On 19/10/2023 04:04, Baolu Lu wrote:
> On 10/19/23 4:27 AM, Joao Martins wrote:
>> IOMMU advertises Access/Dirty bits for second-stage page table if the
>> extended capability DMAR register reports it (ECAP, mnemonic ECAP.SSADS).

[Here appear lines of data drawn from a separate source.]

/-- R89's last statement of the fold: the sign of element n/2 + 1. -/
def signMiddle (bits : Nat) (neg : Bool) (d : Array F32) : Array F32 :=
  if neg then fSet d (2 ^ bits / 2 + 1) (fneg (fAt d (2 ^ bits / 2 + 1))) else d

/-- R89's statements between its two CORE lines. -/
def rdftMiddle (p : Params) (bits : Nat) (t : RdftType) (d : Array F32) : Array F32 :=
  signMiddle bits (rdftSignNeg t) (foldLoop p bits t (pairEnds d))

/-- R89's two statements before the inverse types' CORE. -/
def halveEnds (d : Array F32) : Array F32 :=
  fSet (fSet d 0 (fmul (fAt d 0) f32Half)) 1 (fmul (fAt d 1) f32Half)

theorem rdft_of_forward {t : RdftType} (ht : rdftInverse t = false) (p : Params) (bits : Nat) (d : Array F32) :
    rdft p bits t d = rdftMiddle p bits t (rdftCore p bits (rdftFftInv t) d) := by
  simp only [rdft, rdftMiddle, signMiddle, foldLoop, pairEnds, ht, Bool.false_eq_true, if_false]

theorem rdft_of_inverse {t : RdftType} (ht : rdftInverse t = true) (p : Params) (bits : Nat) (d : Array F32) :
    rdft p bits t d = rdftCore p bits (rdftFftInv t) (halveEnds (rdftMiddle p bits t d)) := by
  simp only [rdft, rdftMiddle, signMiddle, foldLoop, pairEnds, halveEnds, ht, if_true]

@[simp] theorem pairEnds_size (d : Array F32) : (pairEnds d).size = d.size := by simp [pairEnds]

@[simp] theorem foldLoop_size (p : Params) (bits : Nat) (t : RdftType) (d : Array F32) :
    (foldLoop p bits t d).size = d.size := foldl_size _ (rdftFold_size p bits t) _ d

@[simp] theorem rdftMiddle_size (p : Params) (bits : Nat) (t : RdftType) (d : Array F32) :
    (rdftMiddle p bits t d).size = d.size := by
  rw [rdftMiddle, signMiddle]
  split <;> simp

@[simp] theorem halveEnds_size (d : Array F32) : (halveEnds d).size = d.size := by simp [halveEnds]

theorem halveEnds_toList {d : Array F32} (hsize : 2 ≤ d.size) : (halveEnds d).toList = halvedEnds d.toList := by
  obtain ⟨l⟩ := d
  match l with
  | [] | [_] => simp at hsize
  | _ :: _ :: _ => rfl

theorem fAt_pairEnds {d : Array F32} (hsize : 2 ≤ d.size) :
    fAt (pairEnds d) 0 = fadd (fAt d 0) (fAt d 1) ∧ fAt (pairEnds d) 1 = fsub (fAt d 0) (fAt d 1) ∧
    ∀ j, 2 ≤ j → fAt (pairEnds d) j = fAt d j := by
  simp only [pairEnds, fAt_fSet, fSet_size, true_and]
  refine ⟨?_, ?_, fun j hj => ?_⟩
  · rw [if_neg (by omega), if_pos (by omega)]
  · rw [if_pos (by omega)]
  · rw [if_neg (by omega), if_neg (by omega)]

theorem fAt_signMiddle_self {bits : Nat} {d : Array F32} (hsize : 2 ^ bits / 2 + 1 < d.size) (neg : Bool) :
    fAt (signMiddle bits neg d) (2 ^ bits / 2 + 1) =
      if neg then fneg (fAt d (2 ^ bits / 2 + 1)) else fAt d (2 ^ bits / 2 + 1) := by
  cases neg with
  | false => rfl
  | true => exact (fAt_fSet _ _ _ _).trans (if_pos ⟨rfl, hsize⟩)

theorem fAt_signMiddle_of_ne {bits j : Nat} (d : Array F32) (hj : j ≠ 2 ^ bits / 2 + 1) (neg : Bool) :
    fAt (signMiddle bits neg d) j = fAt d j := by
  cases neg with
  | false => rfl
  | true => exact (fAt_fSet _ _ _ _).trans (if_neg fun h => hj h.1.symm)

/-! ### One turn of the loop -/

/-- What turn i of R89's loop makes of the four elements it touches. -/
def RdftTurn (p : Params) (bits : Nat) (r : RdftRow) (u v : List F32) (i : Nat) : Prop :=
  let k2 := if r.inverse then minusHalf else oneHalf
  let tcos := cosTable p bits i
  let tsin := sinTable p bits r.sineNeg i
  let i2 := 2 ^ bits - 2 * i
  let evre := fmul oneHalf (fadd (floatAt u (2 * i)) (floatAt u i2))
  let odim := fmul (fneg k2) (fsub (floatAt u (2 * i)) (floatAt u i2))
  let evim := fmul oneHalf (fsub (floatAt u (2 * i + 1)) (floatAt u (i2 + 1)))
  let odre := fmul k2 (fadd (floatAt u (2 * i + 1)) (floatAt u (i2 + 1)))
  floatAt v (2 * i) = fsub (fadd evre (fmul odre tcos)) (fmul odim tsin) ∧
  floatAt v (2 * i + 1) = fadd (fadd evim (fmul odim tcos)) (fmul odre tsin) ∧
  floatAt v i2 = fadd (fsub evre (fmul odre tcos)) (fmul odim tsin) ∧
  floatAt v (i2 + 1) = fadd (fadd (fneg evim) (fmul odim tcos)) (fmul odre tsin)

/-- A turn is about the elements it touches only. -/
theorem RdftTurn.congr {p : Params} {bits : Nat} {r : RdftRow} {u v u' v' : List F32} {i : Nat}
    (h : RdftTurn p bits r u v i) (hu : ∀ j, RdftTouches bits i j → floatAt u j = floatAt u' j)
    (hv : ∀ j, RdftTouches bits i j → floatAt v j = floatAt v' j) : RdftTurn p bits r u' v' i := by
  simp only [RdftTouches, forall_eq_or_imp, forall_eq] at hu hv
  obtain ⟨hu1, hu2, hu3, hu4⟩ := hu
  obtain ⟨hv1, hv2, hv3, hv4⟩ := hv
  unfold RdftTurn at h ⊢
  simp only [hu1, hu2, hu3, hu4, hv1, hv2, hv3, hv4] at h
  exact h

/-- Four writes at a, a + 1, b and b + 1, read back. -/
theorem fAt_fSet_four {d : Array F32} {a b : Nat} (hab : a + 1 < b) (hb : b + 1 < d.size) (w x y z : F32) :
    let v := fSet (fSet (fSet (fSet d a w) (a + 1) x) b y) (b + 1) z
    fAt v a = w ∧ fAt v (a + 1) = x ∧ fAt v b = y ∧ fAt v (b + 1) = z := by
  simp only [fAt_fSet, fSet_size, true_and]
  refine ⟨?_, ?_, ?_, ?_⟩
  · rw [if_neg (by omega), if_neg (by omega), if_neg (by omega), if_pos (by omega)]
  · rw [if_neg (by omega), if_neg (by omega), if_pos (by omega)]
  · rw [if_neg (by omega), if_pos (by omega)]
  · rw [if_pos (by omega)]

theorem minusHalf_eq : minusHalf = fneg f32Half := by decide

theorem rdftTurn_rdftFold (p : Params) (bits : Nat) (code : BitVec 2) (t : RdftType) {d : Array F32}
    (hsize : d.size = 2 ^ bits) {i : Nat} (hi : 1 ≤ i) (hi' : i < 2 ^ bits / 4) :
    RdftTurn p bits (rowOf code t) d.toList (rdftFold p bits t d i).toList i := by
  have hab : 2 * i + 1 < 2 ^ bits - 2 * i := by omega
  have hb : 2 ^ bits - 2 * i + 1 < d.size := by omega
  unfold RdftTurn
  simp only [← fAt_eq_floatAt, minusHalf_eq]
  exact fAt_fSet_four hab hb _ _ _ _

/-! ### The whole loop -/

theorem touches_disjoint (bits : Nat) : (List.range' 1 (2 ^ bits / 4 - 1)).Pairwise fun a b =>
    ∀ m, RdftTouches bits a m → ¬ RdftTouches bits b m := by
  refine (List.pairwise_lt_range' 1).imp_of_mem fun ha hb hab m hm hm' => ?_
  rw [List.mem_range'_1] at ha hb
  unfold RdftTouches at hm hm'
  omega

theorem fAt_foldLoop_untouched (p : Params) (bits : Nat) (t : RdftType) (d : Array F32) {j : Nat}
    (hj : ∀ i, 1 ≤ i → i < 2 ^ bits / 4 → ¬ RdftTouches bits i j) : fAt (foldLoop p bits t d) j = fAt d j := by
  refine fAt_congr (foldl_getElem?_untouched _ _ (rdftFold_untouched p bits t) _ d j fun i hi => ?_)
  rw [List.mem_range'_1] at hi
  exact hj i hi.1 (by omega)

theorem fAt_foldLoop_touched (p : Params) (bits : Nat) (t : RdftType) (d : Array F32) {i j : Nat} (hi : 1 ≤ i)
    (hi' : i < 2 ^ bits / 4) (hj : RdftTouches bits i j) :
    fAt (foldLoop p bits t d) j = fAt (rdftFold p bits t d i) j :=
  fAt_congr (foldl_getElem?_touched _ _ (rdftFold_untouched p bits t) (rdftFold_touched p bits t) _
    (touches_disjoint bits) d i (List.mem_range'_1.2 (by omega)) j hj)

/-- R89's fold, element by element. -/
theorem rdftFolds_rdftMiddle (p : Params) {bits : Nat} (code : BitVec 2) (t : RdftType) {d : Array F32}
    (hbits : 2 ≤ bits) (hsize : d.size = 2 ^ bits) :
    RdftFolds p bits (rowOf code t) d.toList (rdftMiddle p bits t d).toList := by
  obtain ⟨q, hq, hn⟩ : ∃ q, 0 < q ∧ 2 ^ bits = 4 * q :=
    ⟨2 ^ (bits - 2), by positivity, by rw [← Nat.pow_add 2 2, Nat.add_sub_cancel' hbits]⟩
  obtain ⟨hdc, hnyquist, hrest⟩ := fAt_pairEnds (d := d) (by omega)
  have hloop : ∀ j, j = 0 ∨ j = 1 ∨ j = 2 ^ bits / 2 ∨ j = 2 ^ bits / 2 + 1 →
      fAt (foldLoop p bits t (pairEnds d)) j = fAt (pairEnds d) j := fun j hj =>
    fAt_foldLoop_untouched p bits t _ fun i hi hi' htouch => by unfold RdftTouches at htouch; omega
  have hmiddle : 2 ^ bits / 2 + 1 < (foldLoop p bits t (pairEnds d)).size := by
    rw [foldLoop_size, pairEnds_size]; omega
  refine ⟨by simp [hsize], ?_, ?_, ?_, ?_, fun i hi hi' => ?_⟩
  · rw [← fAt_eq_floatAt, rdftMiddle, fAt_signMiddle_of_ne _ (by omega), hloop 0 (by omega), hdc]
    simp only [fAt_eq_floatAt]
  · rw [← fAt_eq_floatAt, rdftMiddle, fAt_signMiddle_of_ne _ (by omega), hloop 1 (by omega), hnyquist]
    simp only [fAt_eq_floatAt]
  · rw [← fAt_eq_floatAt, rdftMiddle, fAt_signMiddle_of_ne _ (by omega), hloop (2 ^ bits / 2) (by omega),
      hrest _ (by omega), fAt_eq_floatAt]
  · rw [← fAt_eq_floatAt, rdftMiddle, fAt_signMiddle_self hmiddle, hloop (2 ^ bits / 2 + 1) (by omega),
      hrest _ (by omega), fAt_eq_floatAt, rowOf]
  · refine (rdftTurn_rdftFold p bits code t ((pairEnds_size d).trans hsize) hi hi').congr (fun j hj => ?_)
      fun j hj => ?_
    · rw [← fAt_eq_floatAt, hrest j (by unfold RdftTouches at hj; omega), fAt_eq_floatAt]
    · rw [← fAt_eq_floatAt, ← fAt_eq_floatAt, rdftMiddle,
        fAt_signMiddle_of_ne _ (by unfold RdftTouches at hj; omega), fAt_foldLoop_touched p bits t _ hi hi' hj]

>> The first stage table is compatible with CPU page table thus A/D bits are
>> implicitly supported. Relevant Intel IOMMU SDM ref for first stage table
>> "3.6.2 Accessed, Extended Accessed, and Dirty Flags" and second stage table
>> "3.7.2 Accessed and Dirty Flags".
>>
>> First stage page table is enabled by default so it's allowed to set dirty
>> tracking and no control bits needed, it just returns 0. To use SSADS, set
>> bit 9 (SSADE) in the scalable-mode PASID table entry and flush the IOTLB
>> via pasid_flush_caches() following the manual. Relevant SDM refs:
>>
>> "3.7.2 Accessed and Dirty Flags"
>> "6.5.3.3 Guidance to Software for Invalidations,
>>   Table 23. Guidance to Software for Invalidations"
>>
>> PTE dirty bit is located in bit 9 and it's cached in the IOTLB so flush
>> IOTLB to make sure IOMMU attempts to set the dirty bit again. Note that
>> iommu_dirty_bitmap_record() will add the IOVA to iotlb_gather and thus the
>> caller of the iommu op will flush the IOTLB. Relevant manuals over the
>> hardware translation is chapter 6 with some special mention to:
>>
>> "6.2.3.1 Scalable-Mode PASID-Table Entry Programming Considerations"
>> "6.2.4 IOTLB"
>>
>> Select IOMMUFD_DRIVER only if IOMMUFD is enabled, given that IOMMU dirty
>> tracking requires IOMMUFD.
>>
>> Signed-off-by: Joao Martins <joao.m.martins@xxxxxxxxxx>
>> ---
>>   drivers/iommu/intel/Kconfig |   1 +
>>   drivers/iommu/intel/iommu.c | 104 +++++++++++++++++++++++++++++++++-
>>   drivers/iommu/intel/iommu.h |  17 ++++++
>>   drivers/iommu/intel/pasid.c | 109 ++++++++++++++++++++++++++++++++++++
>>   drivers/iommu/intel/pasid.h |   4 ++
>>   5 files changed, 234 insertions(+), 1 deletion(-)
>>
>> diff --git a/drivers/iommu/intel/Kconfig b/drivers/iommu/intel/Kconfig
>> index 2e56bd79f589..f5348b80652b 100644
>> --- a/drivers/iommu/intel/Kconfig
>> +++ b/drivers/iommu/intel/Kconfig
>> @@ -15,6 +15,7 @@ config INTEL_IOMMU
>>       select DMA_OPS
>>       select IOMMU_API
>>       select IOMMU_IOVA
>> +    select IOMMUFD_DRIVER if IOMMUFD
>>       select NEED_DMA_MAP_STATE
>>       select DMAR_TABLE
>>       select SWIOTLB
>> diff --git a/drivers/iommu/intel/iommu.c b/drivers/iommu/intel/iommu.c
>> index 017aed5813d8..405b459416d5 100644
>> --- a/drivers/iommu/intel/iommu.c
>> +++ b/drivers/iommu/intel/iommu.c
>> @@ -300,6 +300,7 @@ static int iommu_skip_te_disable;
>>   #define IDENTMAP_AZALIA        4
>>     const struct iommu_ops intel_iommu_ops;
>> +const struct iommu_dirty_ops intel_dirty_ops;
>>     static bool translation_pre_enabled(struct intel_iommu *iommu)
>>   {
>> @@ -4077,10 +4078,12 @@ static struct iommu_domain
>> *intel_iommu_domain_alloc(unsigned type)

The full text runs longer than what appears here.